Collected data
=== Section Start ===

-- ==== Sys2Proof/Tests/Slice0.lean ====
section
/-! SUPPORT. Tests: the words of the spec's encoding tables, ill-formed terms for each check of WellFormed, and concrete states and
operands that meet the hypotheses of the statements. -/

namespace Sys2Proof.Tests

open Sys2Proof Sys2Proof.Machine Sys2Proof.Claims

set_option Elab.async false

/-! ### Decoding: words of the encoding tables of spec/02 to spec/14 -/

theorem test_words_encoding : ∀ e ∈ ([
    (0x00642800, 0, .add 3 4 5), (0x0463FFF8, 0, .addi 3 3 0xFFF8), (0x60E26808, 0, .ld64 7 2 1 8), (0x417FFFFD, 0, .bc 2 1 0x3FFFFD),
    (0xF8000005, 0, .trap 5)] : List (Half × Half × Instr)),
    decodeControl e.1 e.2.1 = .ok e.2.2 := by decide +kernel

theorem test_words_scalar : ∀ e ∈ ([
    (0x012A5803, 0, .mulh 9 10 11), (0x00470020, 0, .clz 2 7), (0x08E0FFFE, 0, .movi 7 0xFFFE), (0x0CE01234, 0, .movhi 7 0x1234),
    (0x10821803, 0, .lea 4 2 3 3), (0x14453004, 0, .cmpLtu 2 5 6), (0x190904CC, 0, .bfx 8 9 19 12), (0x1D0904CC, 0, .bfi 8 9 19 12),
    (0x2022180C, 0, .sel 1 2 3 1 4)] : List (Half × Half × Instr)),
    decodeControl e.1 e.2.1 = .ok e.2.2 := by decide +kernel

theorem test_words_flow_and_threads : ∀ e ∈ ([
    (0x44000010, 0, .call 16), (0x48050000, 0, .jmp 5), (0x48000002, 0, .ret), (0x4C04FFFD, 0, .loop 4 0xFFFD),
    (0x50642800, 0, .thrSpawn 3 4 5), (0x50000001, 0, .thrExit), (0x50000002, 0, .thrYield), (0x50060003, 0, .bar 6)] : List (Half × Half × Instr)),
    decodeControl e.1 e.2.1 = .ok e.2.2 := by decide +kernel

theorem test_words_memory : ∀ e ∈ ([
    (0x648947FE, 0, .st32 4 9 0 0x7FE), (0x60A2D020, 0, .ld32s 5 2 2 32), (0x69430002, 0, .ldp 10 3 0 2),
    (0x6943BFFF, 0, .stp 10 3 1 0x1FFF), (0x6CC84CA4, 0, .atCas 6 8 9 1 0 2), (0x6C053808, 0, .atAdd 0 5 7 0 1 0)] : List (Half × Half × Instr)),
    decodeControl e.1 e.2.1 = .ok e.2.2 := by decide +kernel

theorem test_words_phases : ∀ e ∈ ([
    (0x70000000, 0, .phaseEnd), (0x70000001, 0, .phaseSync), (0x70042802, 0, .pub 4 5), (0x70000003, 0, .fenceE), (0x70060004, 0, .pf 6),
    (0x720000E5, 0, .spill 16 7), (0x720000E6, 0, .fill 16 7)] : List (Half × Half × Instr)),
    decodeControl e.1 e.2.1 = .ok e.2.2 := by decide +kernel

theorem test_words_rings : ∀ e ∈ ([
    (0x80450000, 0, .ringDef 2 5), (0x80040001, 0, .ringWait 0 4), (0x80240002, 0, .ringRoom 1 4), (0x80040003, 0, .ringAdv 0 4),
    (0x80240004, 0, .ringPost 1 4), (0x80E01805, 0, .ringSlot 7 0 3), (0x81020006, 0, .ringStat 8 2)] : List (Half × Half × Instr)),
    decodeControl e.1 e.2.1 = .ok e.2.2 := by decide +kernel

theorem test_words_matrix : ∀ e ∈ ([
    (0xA2002000, 3, .mxCfg 4 3), (0xA0102981, 0, .mxLdb 5 6 1), (0xA2102980, 6, .mxLdbGroups 5 6 0 6), (0xA02201C1, 0, .mxRunRing 2 7 0 0),
    (0xA02041CC, 0, .mxRunAstore 8 7 1 2), (0xA03001C0, 0, .mxClr 7), (0xA24301C1, 2, .mxOutRingExt 3 7 0 2), (0xA0500000, 0, .mxWait)] : List (Half × Half × Instr)),
    decodeControl e.1 e.2.1 = .ok e.2.2 := by decide +kernel

theorem test_words_sums : ∀ e ∈ ([
    (0xC2002000, 5, .spCfg 4 5), (0xC0204243, 0, .spLdAstore 8 9 3), (0xC0220253, 0, .spLdRing 2 9 3),
    (0xC2304243, 1, .spStExt 0 0 8 9 3 1), (0xC04052C5, 0, .spUp 10 11 5), (0xC25052C5, 1, .spDownAcc 10 11 5 1),
    (0xC0600003, 0, .spNorm 3), (0xC0600313, 0, .spNormSet 12 3), (0xC0700000, 0, .spWait)] : List (Half × Half × Instr)),
    decodeControl e.1 e.2.1 = .ok e.2.2 := by decide +kernel

theorem test_words_movement : ∀ e ∈ ([
    (0xE0002140, 0, .cp 4 5 0 0), (0xE0002006, 0, .cp 4 0 1 2), (0xE2002140, 0x20001, .cpOffset 4 5 0 0 0x00020001),
    (0xE21031C1, 0x1f4, .cpExpect 6 7 1 0x1F4), (0xE6022000, 0, .msSub 2 4 0), (0xE4132140, 0, .msPull 3 4 5),
    (0xE6132140, 0x200, .msPullDone 3 4 5 0x200), (0xE4220000, 0, .msStop 2)] : List (Half × Half × Instr)),
    decodeControl e.1 e.2.1 = .ok e.2.2 := by decide +kernel

theorem test_words_queues_and_energy : ∀ e ∈ ([
    (0xE9040000, 0, .qClaim 8 4), (0xE8042801, 0, .qPub 4 5), (0xE8040002, 0, .qWait 4), (0xE8040003, 0, .qNote 4),
    (0xF4A60000, 0, .enRd 5 6), (0xF4A63801, 0, .enSub 5 6 7), (0xF4063802, 0, .enSet 6 7)] : List (Half × Half × Instr)),
    decodeControl e.1 e.2.1 = .ok e.2.2 := by decide +kernel

theorem test_words_graphs : ∀ e ∈ ([
    (0xF0642800, 0, .grLaunch 3 4 5), (0xF0000001, 0, .fireBegin), (0xF0000002, 0, .fireEnd), (0xF0040003, 0, .modeReq 4),
    (0xF0042804, 0, .markInj 4 5), (0xF0060005, 0, .markWait 6), (0xF0070006, 0, .pageReq 7), (0xF0070007, 0, .pageDrop 7),
    (0xF1090008, 0, .rmonRd 8 9)] : List (Half × Half × Instr)),
    decodeControl e.1 e.2.1 = .ok e.2.2 := by decide +kernel

theorem test_words_system : ∀ e ∈ ([
    (0xF8000003, 0, .trap 3), (0xF8010000, 0, .tret), (0xF8022824, 0, .csrRd 5 0x024), (0xF8033026, 0, .csrWr 6 0x026),
    (0xF8040000, 0, .idle), (0xF8053800, 0, .timeRd 7), (0xF8100005, 0, .dbgBrk 5), (0xF8110107, 0, .trcMark 4 7),
    (0xF8120000, 0, .trcFrz), (0xF8130000, 0, .ckptReq)] : List (Half × Half × Instr)),
    decodeControl e.1 e.2.1 = .ok e.2.2 := by decide +kernel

=== Section End ===

EXERCISE
Every line of the data that holds "spec" should be counted, and only the total given.

WRITTEN RESPONSE
2